As a registered dietitian who specializes in childhood nutrition (and a mom of 3 myself), I’m passionate about Intuitive Eating and teaching parents the importance of raising intuitive eaters who have a positive relationship with food and body. I’m sure you’ve heard this term, and perhaps have even read the book Intuitive Eating or began your own journey to becoming an intuitive eater yourself.
Intuitive Eating for Kids
If you’re reading this, my suspicion is that you’re curious about how this philosophy applies to kids and the benefits it may offer your child and your family (particularly at mealtimes). For that, you should feel really good (and proud of yourself), because these learnings will benefit your child (and your children’s children) greatly, and even help to shift generational patterns and beliefs that are deeply rooted in diet culture, and move them more towards food freedom, and body acceptance and positivity.
But, if this is a new concept for you, Intuitive Eating is an evidenced-based, mind-body health approach, comprised of 10 Principles and was created by two dietitians, Evelyn Tribole and Elyse Resch. Intuitive Eating is a weight-neutral and non-diet approach to eating that helps to create more body awareness, and teaches people to truly listen to and honour their physical hunger cues. What’s really cool is that your kids were BORN intuitive eaters. Right from day one, they drank milk purely based on their hunger and fullness. They communicated when they were hungry (with fussing, sucking, rooting etc.) and communicated when they were full (by unlatching, turning their head, stopping to suck etc.). The same was true when they started solid foods! For the most part, until the preschool years, kids eat almost 100% according to their natural hunger and fullness cues. (Curious about your hunger scale? Learn more here.)
Where the waters get muddier is when they get a little bit older (around four-years-old) and their eating influence shifts from purely internal to more external. They may start to eat because food is present, their sibling or friend is eating, because they’re sad, out of boredom, or because they see something yummy on TV. You can likely see how these external influences continue to impact our eating patterns as we get older… enter: emotional eating, social pressures to eat, mindless eating, etc.
Here’s why this is important: We all want our kids to have a healthy relationship with food. We want to prevent disordered eating, chronic dieting and unhealthy pre-occupations with food. We want our kids to grow to love a variety of foods and trust their bodies first and foremost to tell them how much to eat. We want our kids to be able to practice gentle nutrition day-to-day but also indulge in not-so-healthy foods occasionally and mindfully without going completely overboard too.
3 Steps For Mindful Eating
If there’s anything that I suggest you focus on right now food-wise with your kids, make it about building their healthy long-term relationship with food. Because Intuitive Eating is a complex model and can be a bit overwhelming, I’ve broken it down into three simple steps you can take with your kids while you’re at home with them:
- Ditch Your Mealtime Agenda
- Make it more about family time and less about “get my kid to eat time”

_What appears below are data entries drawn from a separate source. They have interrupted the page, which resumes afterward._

-- ==== Sys2Proof/Machine/Atlas.lean ====
section
/-! DEFINITION. The register tables of every block as data: which register stands at an offset, its fields with their
access types (R5), their ranges and the states they are limited to (R23, R575). -/

namespace Sys2Proof.Machine

/-- Access types (R5). -/
inductive Acc where
  | ro | rw | wo | w1c | w1s | rc | rl
deriving DecidableEq, Repr

/-- Conditions on a written value that a plain range does not give, one per table remark. -/
inductive Cust where
  | none
  | hbmSpare
  | marExpBase
  | probeMode
  | probePoint
  | qRing
  | qSize
  | runSrcBase
  | runSrcSize
  | runSrcType
  | runTplBase
  | wbEn
  | winBase
  | winSize
  | wpSize
deriving DecidableEq, Repr

/-- The state that a field is limited to (R575); `free` for a field that is not limited. -/
inductive Lock where
  | free
  | cfgNoSrc
  | coreHalted
  | coresInReset
  | hbmOff
  | hbmSpare
  | hopEn
  | hopFile
  | hopPort
  | hopSeg
  | hstQOff
  | lanHalt
  | marOff
  | marSeed
  | minor1
  | minor2
  | mstPat
  | mstRing
  | peoPolicy
  | prbEn
  | rlkBind0
  | rlkBind1
  | rlkEn
  | rlkLane
  | runEn
  | runIdle
  | runSrc
  | weirIo
deriving DecidableEq, Repr

/-- The registers whose access does more than the field rules: each is a row of the table of operations of its own. -/
inductive Hnd where
  | plain
  | astChCfg
  | astCmd
  | astMethod
  | astPwrLimit
  | astStaging
  | astThresh
  | bstCmd
  | calCmd
  | calOldest
  | cfgCmd
  | cfgCtrl
  | cfgDesign
  | cfgFifo
  | clkRefCfg
  | dahCmd
  | dbgCmd
  | drvHello
  | evtClaim
  | evtRouteA
  | evtUser
  | hbmCmd
  | hbmCtrl
  | hopCmd
  | hopPortCfg
  | hstCmd
  | islClkCfg
  | islClkReq
  | islCmd
  | islPwr
  | lanCmd
  | lnCal
  | marCmd
  | mbRecv
  | mbSend
  | milCmd
  | minSvn
  | mstCmd
  | mstRingWr
  | muCommit
  | muCtrl
  | muStage
  | nocCmd
  | peoCmd
  | peoFuse
  | prbBind
  | prbCmd
  | prbCtrl
  | qTail
  | regData
  | rlkCmd
  | rlkCtrl
  | rlnCal
  | rtCtl
  | rtRoute
  | runCmd
  | scbCmd
  | semForce
  | semGive
  | semTake
  | slcCtrl
  | srbCmd
  | srbCtrl
  | srmCmd
  | supCfg
  | supKick
  | sysCmd
  | telCmd
  | tsbCmd
  | tsbCtrl
  | uartCfg
  | uartData
  | wdgCfg
  | wdgKick
deriving DecidableEq, Repr

/-- One field of a register: low bit, width, access, reset value, least and greatest value, further conditions. -/
structure FSpec where
  lo   : Nat
  w    : Nat
  acc  : Acc
  rst  : Nat
  mn   : Nat
  mx   : Nat
  lock : Lock
  cust : Cust
deriving DecidableEq, Repr

/-- One register of a table: offset of the first, (count, stride) of each index, whether it is a 64-bit pair (R8),
and its fields for a block instance and the indices. -/
structure Row where
  off  : Nat
  dims : List (Nat × Nat)
  pair : Bool
  hnd  : Hnd
  flds : Nat → List Nat → List FSpec

/-- A field with no limit of state or range. -/
def fs (lo w : Nat) (acc : Acc) (rst : Nat) : FSpec := ⟨lo, w, acc, rst, 0, 2 ^ w - 1, .free, .none⟩

/-- The i-th index of a register, 0 where there is none. -/
def ixAt (ix : List Nat) (i : Nat) : Nat := ix.getD i 0

/-- The registers of block SYS. -/
def rowsSYS : List Row := [
  /- SYS_IDCODE, R388 -/ ⟨0x20, [], false, .plain, fun _ _ => [fs 28 4 .ro 0, fs 0 28 .ro 0x9260A13]⟩,
  /- SYS_ALIAS_STAT, R559 -/ ⟨0x24, [], false, .plain, fun _ _ => [fs 31 1 .w1c 0, fs 30 1 .w1c 0, fs 16 7 .ro 0, fs 0 2 .ro 0]⟩,
  /- SYS_GRP_ISL0, R557 -/ ⟨0x100, [(16, 0x40)], false, .plain, fun _ _ => [fs 0 32 .rw 0]⟩,
  /- SYS_GRP_ISL1, R557 -/ ⟨0x104, [(16, 0x40)], false, .plain, fun _ _ => [fs 0 32 .rw 0]⟩,
  /- SYS_GRP_ISL2, R557 -/ ⟨0x108, [(16, 0x40)], false, .plain, fun _ _ => [fs 0 16 .rw 0]⟩,
  /- SYS_GRP_SRB0, R557 -/ ⟨0x110, [(16, 0x40)], false, .plain, fun _ _ => [fs 0 32 .rw 0]⟩,
  /- SYS_GRP_SRB1, R557 -/ ⟨0x114, [(16, 0x40)], false, .plain, fun _ _ => [fs 0 32 .rw 0]⟩,
  /- SYS_GRP_SRB2, R557 -/ ⟨0x118, [(16, 0x40)], false, .plain, fun _ _ => [fs 0 16 .rw 0]⟩,
  /- SYS_GRP_PC, R557 -/ ⟨0x120, [(16, 0x40)], false, .plain, fun _ _ => [fs 0 16 .rw 0]⟩,
  /- SYS_GRP_LANE, R557 -/ ⟨0x128, [(16, 0x40)], true, .plain, fun _ _ => [fs 0 64 .rw 0]⟩,
  /- SYS_STAT, R440 -/ ⟨0x4, [], false, .plain, fun _ _ => [fs 31 1 .w1c 0, fs 16 8 .ro 0, fs 15 1 .w1c 0]⟩,
  /- SYS_CMD, R440 -/ ⟨0xC, [], false, .sysCmd, fun _ _ => [fs 24 8 .wo 0, fs 8 7 .wo 0, fs 0 8 .wo 0]⟩,
  /- SYS_BOOT_STAT, R432 -/ ⟨0x10, [], false, .plain, fun _ _ => [fs 16 4 .ro 0, fs 10 1 .rl 0, fs 8 1 .ro 0, fs 4 3 .ro 0, fs 0 3 .rl 0]⟩,
  /- SYS_AUTO, R433 -/ ⟨0x14, [], false, .plain, fun _ _ => [fs 31 1 .ro 0, fs 24 4 .ro 0, fs 20 2 .ro 0, fs 16 1 .ro 0, fs 12 2 .ro 1, fs 8 2 .ro 0]⟩,
  /- SYS_AUTO_NEW, R433 -/ ⟨0x18, [], false, .plain, fun _ _ => [fs 31 1 .rw 0, fs 24 4 .rw 0, fs 20 2 .rw 0, fs 16 1 .rw 0, ⟨12, 2, .rw, 0, 0, 2, .free, .none⟩, fs 8 2 .rw 0]⟩,
  /- SYS_EVT, R440 -/ ⟨0x1C, [], false, .plain, fun _ _ => [fs 0 4 .w1c 0]⟩ ]

/-- The registers of block PRB. -/
def rowsPRB : List Row := [
  /- PRB_STAT, R9 -/ ⟨0x4, [], false, .plain, fun _ _ => [fs 31 1 .w1c 0, fs 16 8 .ro 0, fs 15 1 .w1c 0, fs 14 1 .rl 0, fs 13 1 .ro 0, fs 12 1 .rl 0, fs 8 4 .ro 0, fs 0 4 .rl 0]⟩,
  /- PRB_CTRL, R60 -/ ⟨0x8, [], false, .prbCtrl, fun _ _ => [⟨16, 3, .rw, 2, 0, 4, .prbEn, .none⟩, ⟨8, 5, .rw, 16, 1, 16, .prbEn, .none⟩, ⟨5, 2, .rw, 0, 0, 2, .free, .none⟩, fs 4 1 .rw 0, ⟨2, 2, .rw, 0, 0, 3, .prbEn, .none⟩, fs 1 1 .rw 1, fs 0 1 .rw 0]⟩,
  /- PRB_CMD, R57 -/ ⟨0xC, [], false, .prbCmd, fun _ _ => [fs 0 8 .wo 0]⟩,
  /- PRB_PLL_CFG, R29 -/ ⟨0x10, [], false, .plain, fun _ _ => [⟨24, 1, .rw, 0, 0, 1, .prbEn, .none⟩, ⟨0, 9, .rw, 0, 0, 511, .prbEn, .none⟩]⟩,
  /- PRB_PLL_FRAC, R29 -/ ⟨0x14, [], false, .plain, fun _ _ => [⟨0, 24, .rw, 0, 0, 16777215, .prbEn, .none⟩]⟩,
  /- PRB_BIND, R40 -/ ⟨0x18, [], false, .prbBind, fun b _ => [fs 8 1 .rw 0, fs 0 7 .rw (9 + 20 * b)]⟩,
  /- PRB_CAL_CTRL, R54 -/ ⟨0x20, [], false, .plain, fun _ _ => [⟨16, 8, .rw, 10, 1, 255, .free, .none⟩, ⟨8, 8, .rw, 10, 1, 255, .free, .none⟩, fs 0 1 .rw 0]⟩,
  /- PRB_LANE_MAP, R43 -/ ⟨0x24, [], true, .plain, fun _ _ => [fs 0 64 .ro 0xFFFFFFFFFFFFFFFF]⟩,
  /- PRB_FMEAS_CTRL, R50 -/ ⟨0x30, [], false, .plain, fun _ _ => [fs 31 1 .ro 0, fs 30 1 .ro 0, fs 8 1 .rw 0, fs 4 2 .rw 1, fs 0 2 .rw 0]⟩,
  /- PRB_FMEAS_CNT, R50 -/ ⟨0x34, [], false, .plain, fun _ _ => [fs 0 32 .ro 0]⟩,
  /- PRB_FMEAS_MIN, R50 -/ ⟨0x38, [], false, .plain, fun _ _ => [fs 0 32 .rw 0]⟩,
  /- PRB_FMEAS_MAX, R50 -/ ⟨0x3C, [], false, .plain, fun _ _ => [fs 0 32 .rw 0xFFFFFFFF]⟩,
  /- PRB_TX_CFG, R47 -/ ⟨0x40, [], false, .plain, fun b _ => [⟨8, 1, .rw, 0, 0, 1, .prbEn, .none⟩, fs 0 8 .rw (b)]⟩,
  /- PRB_RX_CFG, R43 -/ ⟨0x44, [], false, .plain, fun _ _ => [fs 8 1 .rw 0, fs 0 8 .rw 0]⟩,
  /- PRB_EVT, R58 -/ ⟨0x48, [], false, .plain, fun _ _ => [fs 0 8 .w1c 0]⟩,
  /- PRB_DROP, R40 -/ ⟨0x4C, [], false, .plain, fun _ _ => [fs 0 32 .rc 0]⟩,
  /- PRB_SKEW, R38 -/ ⟨0x50, [], false, .plain, fun _ _ => [fs 16 4 .ro 0, fs 0 9 .ro 0]⟩,
  /- PRB_LN_CTRL, R36 -/ ⟨0x800, [(16, 0x1000)], false, .plain, fun _ _ => [⟨12, 4, .rw, 0, 0, 12, .free, .none⟩, fs 8 4 .rw 10, fs 3 1 .rw 0, ⟨1, 2, .rw, 0, 0, 2, .prbEn, .none⟩, ⟨0, 1, .rw, 0, 0, 1, .prbEn, .none⟩]⟩,
  /- PRB_LN_STAT, R33 -/ ⟨0x804, [(16, 0x1000)], false, .plain, fun _ _ => [fs 24 1 .rl 0, fs 8 9 .rl 0, fs 4 4 .rl 15, fs 3 1 .rl 0, fs 2 1 .rl 0, fs 1 1 .rl 0, fs 0 1 .rl 0]⟩,
  /- PRB_LN_HDR_ERR, R33 -/ ⟨0x808, [(16, 0x1000)], false, .plain, fun _ _ => [fs 0 32 .rc 0]⟩,
  /- PRB_LN_MKR_ERR, R37 -/ ⟨0x80C, [(16, 0x1000)], false, .plain, fun _ _ => [fs 0 32 .rc 0]⟩,
  /- PRB_LN_CAL, R54 -/ ⟨0x810, [(16, 0x1000)], false, .lnCal, fun _ _ => [fs 16 16 .rl 0, fs 0 16 .rl 0]⟩,
  /- PRB_FCLK, R58 -/ ⟨0x10800, [], false, .plain, fun _ _ => [fs 1 1 .rl 0, fs 0 1 .rl 0]⟩ ]

/-- The registers of block HOP. -/
def rowsHOP : List Row := [
  /- HOP_STAT, R105 -/ ⟨0x4, [], false, .plain, fun _ _ => [fs 31 1 .w1c 0, fs 16 8 .ro 0, fs 15 1 .w1c 0]⟩,
  /- HOP_CTRL, R105 -/ ⟨0x8, [], false, .plain, fun _ _ => [⟨0, 1, .rw, 0, 0, 1, .hopEn, .none⟩]⟩,
  /- HOP_CMD, R105 -/ ⟨0xC, [], false, .hopCmd, fun _ _ => [fs 8 4 .wo 0, fs 0 8 .wo 0]⟩,
  /- HOP_EVT_FILE, R106 -/ ⟨0x10, [], false, .plain, fun _ _ => [fs 16 16 .w1c 0, fs 0 16 .w1c 0]⟩,
  /- HOP_PORT_CFG, R64 -/ ⟨0x100, [(4, 0x40)], false, .hopPortCfg, fun _ _ => [⟨23, 1, .rw, 0, 0, 1, .hopPort, .none⟩, ⟨16, 7, .rw, 0, 0, 64, .hopPort, .none⟩, ⟨8, 8, .rw, 4, 0, 255, .hopPort, .none⟩, ⟨4, 4, .rw, 0, 0, 15, .hopPort, .none⟩, ⟨1, 2, .rw, 1, 0, 2, .hopPort, .none⟩, fs 0 1 .rw 0]⟩,
  /- HOP_PORT_LEN, R70 -/ ⟨0x104, [(4, 0x40)], false, .plain, fun _ _ => [⟨16, 16, .rw, 0, 0, 65504, .free, .none⟩, ⟨0, 16, .rw, 16384, 64, 65504, .free, .none⟩]⟩,
  /- HOP_FSEL0, R69 -/ ⟨0x108, [(4, 0x40)], false, .plain, fun _ _ => [fs 24 7 .rw 0, fs 16 7 .rw 0, fs 8 7 .rw 0, fs 0 7 .rw 0]⟩,
  /- HOP_FSEL1, R69 -/ ⟨0x10C, [(4, 0x40)], false, .plain, fun _ _ => [fs 24 7 .rw 0, fs 16 7 .rw 0, fs 8 7 .rw 0, fs 0 7 .rw 0]⟩,
  /- HOP_FSEL2, R69 -/ ⟨0x110, [(4, 0x40)], false, .plain, fun _ _ => [fs 24 7 .rw 0, fs 16 7 .rw 0, fs 8 7 .rw 0, fs 0 7 .rw 0]⟩,
  /- HOP_FSEL3, R69 -/ ⟨0x114, [(4, 0x40)], false, .plain, fun _ _ => [fs 24 7 .rw 0, fs 16 7 .rw 0, fs 8 7 .rw 0, fs 0 7 .rw 0]⟩,
  /- HOP_FILTERED, R69 -/ ⟨0x118, [(4, 0x40)], false, .plain, fun _ _ => [fs 0 32 .rc 0]⟩,
  /- HOP_DROP, R73 -/ ⟨0x11C, [(4, 0x40)], false, .plain, fun _ _ => [fs 0 32 .rc 0]⟩,
  /- HOP_FTERM, R69 -/ ⟨0x120, [(4, 0x40), (8, 0x4)], false, .plain, fun _ _ => [fs 16 16 .rw 0, fs 0 16 .rw 0]⟩,
  /- HOP_FILE, R76 -/ ⟨0x400, [(16, 0x40)], false, .plain, fun _ _ => [⟨16, 10, .rw, 0, 0, 1023, .hopFile, .none⟩, ⟨4, 4, .rw, 0, 0, 15, .hopFile, .none⟩, ⟨0, 1, .rw, 0, 0, 1, .hopFile, .none⟩]⟩,
  /- HOP_FILE_NSEG, R76 -/ ⟨0x404, [(16, 0x40)], false, .plain, fun _ _ => [⟨0, 11, .rw, 1, 1, 1024, .hopFile, .none⟩]⟩,
  /- HOP_FILE_PRE, R78 -/ ⟨0x408, [(16, 0x40)], false, .plain, fun _ _ => [⟨0, 32, .rw, 0, 0, 4294967295, .hopFile, .none⟩]⟩,
  /- HOP_FILE_POST, R78 -/ ⟨0x40C, [(16, 0x40)], false, .plain, fun _ _ => [⟨0, 32, .rw, 0, 0, 4294967295, .hopFile, .none⟩]⟩,
  /- HOP_FILE_STAT, R79 -/ ⟨0x410, [(16, 0x40)], false, .plain, fun _ _ => [fs 16 10 .rl 0, fs 8 4 .ro 0, fs 4 1 .ro 0, fs 3 1 .ro 0, fs 0 3 .rl 0]⟩,
  /- HOP_FILE_TRIG_IGN, R80 -/ ⟨0x414, [(16, 0x40)], false, .plain, fun _ _ => [fs 0 32 .rc 0]⟩,
  /- HOP_FILE_TTS, R78 -/ ⟨0x418, [(16, 0x40)], true, .plain, fun _ _ => [fs 0 64 .ro 0]⟩,
  /- HOP_FILE_TREC, R78 -/ ⟨0x420, [(16, 0x40)], true, .plain, fun _ _ => [fs 0 64 .ro 0]⟩,
  /- HOP_FILE_OLD, R77 -/ ⟨0x428, [(16, 0x40)], true, .plain, fun _ _ => [fs 0 64 .ro 0]⟩,
  /- HOP_SEG_BASE, R76 -/ ⟨0x10000, [(1024, 0x20)], true, .plain, fun _ _ => [⟨16, 30, .rw, 0, 0, 1073741823, .hopSeg, .none⟩]⟩,
  /- HOP_SEG_SIZE, R76 -/ ⟨0x10008, [(1024, 0x20)], false, .plain, fun _ _ => [⟨0, 32, .rw, 1, 0, 4294967295, .hopSeg, .none⟩]⟩,
  /- HOP_SEG_STAT, R77 -/ ⟨0x1000C, [(1024, 0x20)], false, .plain, fun _ _ => [fs 2 1 .rl 0, fs 0 2 .rl 0]⟩,
  /- HOP_SEG_WOFF, R77 -/ ⟨0x10010, [(1024, 0x20)], true, .plain, fun _ _ => [fs 0 64 .rl 0]⟩ ]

- Close the kitchen after meals and snacks
Let’s dive into these steps for mindful eating (or click the link above to jump to that section).
Ditch your Mealtime Agenda
If you find yourself feeling anxious before or during a meal with your kids, pressuring them to eat more or less of any certain food, or having a specific “right” amount of food that you feel your child should eat, you’re not alone.
But here’s the thing: it’s actually NOT your job to get your kid to eat.
It IS your job to provide nutritious meals and snacks every day, at times and in places that you choose. But when it comes to if and how much your child eats? That’s 100% up to them. Establishing these feeding roles early takes the pressure off of everyone.
As mentioned above, kids are born intuitive eaters – they will finish eating when they’re full and (most of the time) they will eat when they are hungry. When given a set meal and snack schedule (which I talk more about below) where food is offered in a positive and pressure-free way, kids will either eat the food provided (or not), and learn to eat in amounts that are right for their bodies. This is called “self-regulation”. If, as parents, we’re always trying to control if and how much our kids eat (we ALL do this), our kids will learn NOT to trust their bodies, and instead to trust external cues more often.
In order to do this, we really do need to create a pressure-free environment at meals. You serve a balanced meal with at least ONE considerate food (a food that you think your child will accept) and then, it’s hands off. Focus on your own meal, and keeping the tone positive. If issues arise (special requests, complaining, getting up and down from the table, etc.) gently remind your kids of the mealtime boundaries (these are unique for each family), but otherwise, no pressuring, coaxing, bribing, or bartering.
I know… sometimes when we feel defeated and worried (and even desperate), we turn to these strategies in hopes that our kids will eat (eat anything!), but unfortunately, it further perpetuates picky eating tendencies, mealtimes battles and unhealthy eating habits. Encourage your child to listen to their tummy (below is a hunger scale that you can use with your child) and show them that you trust THEM to trust their own body.
A Child’s Hunger Scale
Make it more about family time and less about “get my kid to eat time”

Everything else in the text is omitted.